Der Futtermittel-Blues
Der Genuss von Fleisch und Milchprodukten führt weltweit zur Vernichtung riesiger Naturflächen für den Futtermittelanbau wie Mais und Soja. Wenn sich unser westlicher Lebensstil bei einer Bevölkerung des Planeten von zukünftig 9 Milliarden Menschen durchsetzt, wird die dafür notwendige landwirtschaftliche Fläche sich bis 2050 verdoppeln müssen. Man kann sich ausrechnen, dass eine ökologische Bewirtschaftung dann keine Rolle mehr spielen wird. Deshalb setzen schon jetzt viele Agrarwissenschaftler auf gentechnisch veränderte Hochleistungssorten. Das Grundproblem eines nicht nachhaltigen
Konsumstils lässt sich so aber nicht beseitigen. Außerdem: Sollen wirklich wenige landwirtschaftliche Großkonzerne unsere Ernährung kontrollieren?

Klimaeffekt
Schon jetzt trägt die Nutztierhaltung laut FAO zur Produktion von mindestens 14 Prozent der klimaschädlichen Treibhausgase bei und liegt damit auf dem Niveau des weltweiten Transportsektors.

Das Worldwatch Institute geht sogar von der Nutztierhaltung als der größten Treibhausgas-Quelle aus, wenn Anzahl, Atmung und Methanausstoß der Nutztiere berücksichtigt werden.

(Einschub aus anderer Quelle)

theorem linkCounters_keeps (m : Fin 10) (s : State) : Leaves (execLinkCounters m s) s.Keeps := by
  unfold execLinkCounters
  exact leaves_next.2 (keeps_mbRun1 fun s o pl => keeps_of (by simp) fun hc => by simp [hc])

theorem spanSpare_keeps (m : Fin 10) (s : State) : Leaves (execSpanSpare m s) s.Keeps := by
  unfold execSpanSpare
  exact leaves_next.2 (keeps_mbRun1 fun s o pl => keeps_of (by simp) fun hc => by simp [hc])

theorem powerStateRead_keeps (m : Fin 10) (s : State) : Leaves (execPowerStateRead m s) s.Keeps := by
  unfold execPowerStateRead
  exact leaves_next.2 (keeps_mbRun (fun s _ => .refl s) fun s o pl => keeps_of (by simp) fun hc => by simp [hc])

theorem powerStateClear_keeps (m : Fin 10) (s : State) : Leaves (execPowerStateClear m s) s.Keeps := by
  unfold execPowerStateClear
  exact leaves_next.2 (keeps_mbRun (fun s _ => .refl s) fun s o pl => keeps_of (by simp) fun hc => by simp [hc])

theorem powerStateWake_keeps (m : Fin 10) (s : State) : Leaves (execPowerStateWake m s) s.Keeps := by
  unfold execPowerStateWake
  exact leaves_next.2 (keeps_mbRun (fun s _ => .refl s) fun s o pl => keeps_of (by simp) fun hc => by simp [hc])

theorem powerPolicyHub_keeps (m : Fin 10) (s : State) : Leaves (execPowerPolicyHub m s) s.Keeps := by
  unfold execPowerPolicyHub
  exact leaves_next.2 (keeps_mbRun (fun s _ => .refl s) fun s o pl => keeps_of (by simp) fun hc => by simp [hc])

theorem powerPolicyPort_keeps (m : Fin 10) (s : State) : Leaves (execPowerPolicyPort m s) s.Keeps := by
  unfold execPowerPolicyPort
  exact leaves_next.2 (keeps_mbRun (fun s _ => .refl s) fun s o pl => keeps_of (by simp) fun hc => by simp [hc])

theorem forecastStatus_keeps (m : Fin 10) (s : State) : Leaves (execForecastStatus m s) s.Keeps := by
  unfold execForecastStatus
  exact leaves_next.2 (keeps_mbRun1 fun s o pl => keeps_of (by simp) fun hc => by simp [hc])

theorem faultRead_keeps (m : Fin 10) (s : State) : Leaves (execFaultRead m s) s.Keeps := by
  unfold execFaultRead
  exact leaves_next.2 (keeps_mbRun1 fun s o pl => keeps_of (by simp) fun hc => by simp [hc])

theorem faultClear_keeps (m : Fin 10) (s : State) : Leaves (execFaultClear m s) s.Keeps := by
  unfold execFaultClear
  exact leaves_next.2 (keeps_mbRun1 fun s o pl => keeps_of (by simp) fun hc => by simp [hc])

theorem faultConfigSource_keeps (m : Fin 10) (s : State) : Leaves (execFaultConfigSource m s) s.Keeps := by
  unfold execFaultConfigSource
  exact leaves_next.2 (keeps_mbRun (fun s _ => .refl s) fun s o pl => keeps_of (by simp) fun hc => by simp [hc])

theorem faultConfigNotify_keeps (m : Fin 10) (s : State) : Leaves (execFaultConfigNotify m s) s.Keeps := by
  unfold execFaultConfigNotify
  exact leaves_next.2 (keeps_mbRun (fun s _ => .refl s) fun s o pl => keeps_of (by simp) fun hc => by simp [hc])

theorem errlogRead_keeps (m : Fin 10) (s : State) : Leaves (execErrlogRead m s) s.Keeps := by
  unfold execErrlogRead
  exact leaves_next.2 (keeps_mbRun1 fun s o pl => keeps_of (by simp) fun hc => by simp [hc])

theorem injectCollector_keeps (m : Fin 10) (s : State) : Leaves (execInjectCollector m s) s.Keeps := by
  unfold execInjectCollector
  exact leaves_next.2 (keeps_mbRun (fun s _ => .refl s) keeps_doInjectCollector)

theorem injectChecker_keeps (m : Fin 10) (s : State) : Leaves (execInjectChecker m s) s.Keeps := by
  unfold execInjectChecker
  exact leaves_next.2 (keeps_mbRun (fun s _ => .refl s) fun s o pl => keeps_of (by simp) fun hc => by simp [hc])

theorem injectFlip_keeps (m : Fin 10) (s : State) : Leaves (execInjectFlip m s) s.Keeps := by
  unfold execInjectFlip
  exact leaves_next.2 (keeps_mbRun (fun s _ => .refl s) fun s o pl => keeps_of (by simp) fun hc => by simp [hc])

theorem scrubConfig_keeps (m : Fin 10) (s : State) : Leaves (execScrubConfig m s) s.Keeps := by
  unfold execScrubConfig
  exact leaves_next.2 (keeps_mbRun1 fun s o pl => keeps_of (by simp) fun hc => by simp [hc])

theorem selftestStart_keeps (m : Fin 10) (s : State) : Leaves (execSelftestStart m s) s.Keeps := by
  unfold execSelftestStart
  exact leaves_next.2 (keeps_mbRun1 fun s o pl => keeps_of (by simp) fun hc => by simp [hc])

theorem selftestStatus_keeps (m : Fin 10) (s : State) : Leaves (execSelftestStatus m s) s.Keeps := by
  unfold execSelftestStatus
  exact leaves_next.2 (keeps_mbRun1 fun s o pl => keeps_of (by simp) fun hc => by simp [hc])

theorem sliceStatus_keeps (m : Fin 10) (s : State) : Leaves (execSliceStatus m s) s.Keeps := by
  unfold execSliceStatus
  exact leaves_next.2 (keeps_mbRun1 fun s o pl => keeps_of (by simp) fun hc => by simp [hc])

theorem fwStage_keeps (m : Fin 10) (s : State) : Leaves (execFwStage m s) s.Keeps := by
  unfold execFwStage
  exact leaves_next.2 (keeps_mbRun1 fun s o pl => keeps_of (by simp) fun hc => by simp [hc])

theorem fwVerify_keeps (m : Fin 10) (s : State) : Leaves (execFwVerify m s) s.Keeps := by
  unfold execFwVerify
  exact leaves_next.2 (keeps_mbRun (fun s pl => keeps_of (by simp) fun hc => by simp [hc]) fun s o pl => keeps_of (by simp) fun hc => by simp [hc])

theorem fwActivate_keeps (m : Fin 10) (s : State) : Leaves (execFwActivate m s) s.Keeps := by
  unfold execFwActivate
  exact leaves_next.2 (keeps_mbRun1 fun s o pl => keeps_of (by simp) fun hc => by simp [hc])

theorem fwCommitSlot_keeps (m : Fin 10) (s : State) : Leaves (execFwCommitSlot m s) s.Keeps := by
  unfold execFwCommitSlot
  exact leaves_next.2 (keeps_mbRun1 fun s o pl => keeps_of (by simp) fun hc => by simp [hc])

Weltweit existieren etwa 70 Milliarden Nutztiere - etwa die 10-fache Anzahl der Weltbevölkerung!

Welche Vorteile bringt eine überwiegend vegetarische Ernährung?

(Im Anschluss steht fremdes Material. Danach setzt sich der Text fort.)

-- ==== Sys2Proof/Machine/Cycle.lean ====
section
/-! DEFINITION. The STEP event (spec/00_scope.md R13), the step of the host's interface, and the events that change the core
(spec/60_exceptions.md R267). -/

namespace Sys2Proof.Machine

/-- Fetch: the word at `pc`, or the fault `PcOutOfRange` with no word when the second byte would be at address 4096 (R71, R254). -/
def State.fetch (s : State) : Except Fault Word :=
  if s.pc.toNat ≤ 0xFFE then .ok s.fetchWord else .error (.pcOutOfRange s.pc none)

/-- STEP: fetch, decode, execute, in that order (R13, R259). A halted core executes no STEP (R37, R260). -/
def State.stepEvent (s : State) : Host.Outcome State Fault Refusal :=
  if s.halted then .refused .halted
  else
    match s.fetch with
    | .error f => .fault f
    | .ok op =>
      match decode op with
      | none => raise .illegalInstruction op s
      | some i => exec i s

/-- One STEP and, where it leaves a next state, the host's turn before the next one (R267, R268). -/
def State.cycle (s : State) : Host.Outcome State Fault Refusal :=
  mapNext State.hostTurn s.stepEvent

/-- The events that change the core (R267). The host's framebuffer read has no effect on it: `State.pixel`. A STEP carries the free
choice that a `LD Vx, K` executed by it makes among the keys down, any number, so that in a run of separate events each STEP
chooses afresh (R233, D5; DESIGN CHOICE, log entry 4). -/
inductive Event where
  | reset (rom : List Byte)
  | step (pick : Nat)
  | tick
  | keypad (keys : BitVec 16)
  deriving DecidableEq, Repr

/-- What an event does (R267). A TICK of a halted core is refused: no effect of it may be relied on (R260, D21; DESIGN CHOICE, log
entry 14). -/
def State.event (s : State) (e : Event) : Host.Outcome State Fault Refusal :=
  match e with
  | .reset rom => s.resetEvent rom
  | .step pick => (s.setKeyPick pick).stepEvent
  | .tick => if s.halted then .refused .halted else .next s.tick
  | .keypad keys => .next (s.setKeypad keys)

end Sys2Proof.Machine
end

  • Die ökologische Belastung durch den Anbau von pflanzlichen Nahrungsmitteln ist, bezogen auf Energie und Nährwert, für die Umwelt um ein Vielfaches geringer.
  • Die gesundheitlichen Vorteile einer pflanzlichen Vollwerternährung sind bestechend: Vegetarier sind seltener übergewichtig und leiden seltener an Herz-Kreislauf-Krankheiten und Diabetes.
  • Der Umgang mit Nutztieren sollte auf den Prüfstand. Ist die Ausbeutung von Tieren mit Genussargumenten zu rechtfertigen?
  • Vom sozialen Standpunkt her können wir uns die billige Produktion von Futtermitteln für unsere Nutztiere in Entwicklungsländern nicht mehr leisten, wenn gleichzeitig die Ernährung in diesen Ländern nicht gewährleistet ist.


Vieles spricht also dafür, der pflanzlichen Nahrungserzeugung Vorrang einzuräumen.

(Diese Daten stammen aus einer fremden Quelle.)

/-! ### `hostTurn` -/

@[simp] theorem State.hostTurn_v : s.hostTurn.v = s.v := rfl
@[simp] theorem State.hostTurn_i : s.hostTurn.i = s.i := rfl
@[simp] theorem State.hostTurn_pc : s.hostTurn.pc = s.pc := rfl
@[simp] theorem State.hostTurn_sp : s.hostTurn.sp = s.sp := rfl
@[simp] theorem State.hostTurn_stack : s.hostTurn.stack = s.stack := rfl
@[simp] theorem State.hostTurn_dt : s.hostTurn.dt = tickDown s.nextTurn.ticks s.dt := rfl
@[simp] theorem State.hostTurn_st : s.hostTurn.st = tickDown s.nextTurn.ticks s.st := rfl
@[simp] theorem State.hostTurn_mem : s.hostTurn.mem = s.mem := rfl
@[simp] theorem State.hostTurn_fb : s.hostTurn.fb = s.fb := rfl
@[simp] theorem State.hostTurn_halted : s.hostTurn.halted = s.halted := rfl
@[simp] theorem State.hostTurn_fault : s.hostTurn.fault = s.fault := rfl
@[simp] theorem State.hostTurn_font : s.hostTurn.font = s.font := rfl
@[simp] theorem State.hostTurn_env : s.hostTurn.env = { s.env with
      keypad := s.nextTurn.keypad
      keyPick := s.nextTurn.keyPick
      script := s.env.script.tail
      turns := s.env.turns + 1 } := rfl

/-! ### Registers after an update -/

/-- A register reads as what was last written to it (R20). -/
theorem State.getV_setV (x y : Nibble) (b : Byte) : (s.setV x b).getV y = if y = x then b else s.getV y := by
  by_cases h : y = x
  · subst h; simp [State.getV]
  · have h' : x.toNat ≠ y.toNat := fun e => h (BitVec.eq_of_toNat_eq e.symm)
    simp [State.getV, h, Vector.getElem_set_ne, h']

@[simp] theorem State.getV_setV_self (x : Nibble) (b : Byte) : (s.setV x b).getV x = b := by
  simp [State.getV_setV]

theorem State.getV_setV_ne (x y : Nibble) (b : Byte) (h : y ≠ x) : (s.setV x b).getV y = s.getV y := by
  simp [State.getV_setV, h]

/-- A register after all sixteen are set. -/
theorem State.getV_setRegs (x : Nibble) (v : Vector Byte 16) : (s.setRegs v).getV x = v[x.toNat]'x.isLt := rfl

@[simp] theorem State.getV_setPc (y : Nibble) (a : Addr) : (s.setPc a).getV y = s.getV y := rfl
@[simp] theorem State.getV_setSp (y : Nibble) (n : Fin 17) : (s.setSp n).getV y = s.getV y := rfl
@[simp] theorem State.getV_setStack (y : Nibble) (k : Fin 16) (r : Addr) : (s.setStack k r).getV y = s.getV y := rfl
@[simp] theorem State.getV_setI (y : Nibble) (w : Word) : (s.setI w).getV y = s.getV y := rfl
@[simp] theorem State.getV_setDt (y : Nibble) (b : Byte) : (s.setDt b).getV y = s.getV y := rfl
@[simp] theorem State.getV_setSt (y : Nibble) (b : Byte) : (s.setSt b).getV y = s.getV y := rfl
@[simp] theorem State.getV_setFb (y : Nibble) (f : Frame) : (s.setFb f).getV y = s.getV y := rfl
@[simp] theorem State.getV_writeByte (y : Nibble) (a : Addr) (b : Byte) : (s.writeByte a b).getV y = s.getV y := rfl
@[simp] theorem State.getV_takeRandom (y : Nibble) : s.takeRandom.getV y = s.getV y := rfl
@[simp] theorem State.getV_halt (y : Nibble) (f : Fault) : (s.halt f).getV y = s.getV y := rfl
@[simp] theorem State.getV_tick (y : Nibble) : s.tick.getV y = s.getV y := rfl
@[simp] theorem State.getV_setKeypad (y : Nibble) (keys : BitVec 16) : (s.setKeypad keys).getV y = s.getV y := rfl
@[simp] theorem State.getV_setKeyPick (y : Nibble) (pick : Nat) : (s.setKeyPick pick).getV y = s.getV y := rfl
@[simp] theorem State.getV_hostTurn (y : Nibble) : s.hostTurn.getV y = s.getV y := rfl

/-! ### Bytes after an update -/

@[simp] theorem State.readByte_setV (m : Addr) (x : Nibble) (b : Byte) : (s.setV x b).readByte m = s.readByte m := rfl
@[simp] theorem State.readByte_setRegs (m : Addr) (v : Vector Byte 16) : (s.setRegs v).readByte m = s.readByte m := rfl
@[simp] theorem State.readByte_setPc (m : Addr) (a : Addr) : (s.setPc a).readByte m = s.readByte m := rfl
@[simp] theorem State.readByte_setSp (m : Addr) (n : Fin 17) : (s.setSp n).readByte m = s.readByte m := rfl
@[simp] theorem State.readByte_setStack (m : Addr) (k : Fin 16) (r : Addr) : (s.setStack k r).readByte m = s.readByte m := rfl
@[simp] theorem State.readByte_setI (m : Addr) (w : Word) : (s.setI w).readByte m = s.readByte m := rfl
@[simp] theorem State.readByte_setDt (m : Addr) (b : Byte) : (s.setDt b).readByte m = s.readByte m := rfl
@[simp] theorem State.readByte_setSt (m : Addr) (b : Byte) : (s.setSt b).readByte m = s.readByte m := rfl
@[simp] theorem State.readByte_setFb (m : Addr) (f : Frame) : (s.setFb f).readByte m = s.readByte m := rfl
@[simp] theorem State.readByte_takeRandom (m : Addr) : s.takeRandom.readByte m = s.readByte m := rfl
@[simp] theorem State.readByte_halt (m : Addr) (f : Fault) : (s.halt f).readByte m = s.readByte m := rfl
@[simp] theorem State.readByte_tick (m : Addr) : s.tick.readByte m = s.readByte m := rfl
@[simp] theorem State.readByte_setKeypad (m : Addr) (keys : BitVec 16) : (s.setKeypad keys).readByte m = s.readByte m := rfl
@[simp] theorem State.readByte_setKeyPick (m : Addr) (pick : Nat) : (s.setKeyPick pick).readByte m = s.readByte m := rfl
@[simp] theorem State.readByte_hostTurn (m : Addr) : s.hostTurn.readByte m = s.readByte m := rfl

Sie ist kein Allheilmittel. Spielen doch andere nicht ernährungsrelevante Verbrauchsgewohnheiten eine große Rolle. Aber in einem Bereich, der mit unserer unmittelbaren Lebenserhaltung zu tun hat, verspricht die pflanzliche Ernährung den höchsten Nutzen für die Erreichung eines großen Ziels – der Balance zwischen unserem Dasein und einer begrenzten Welt.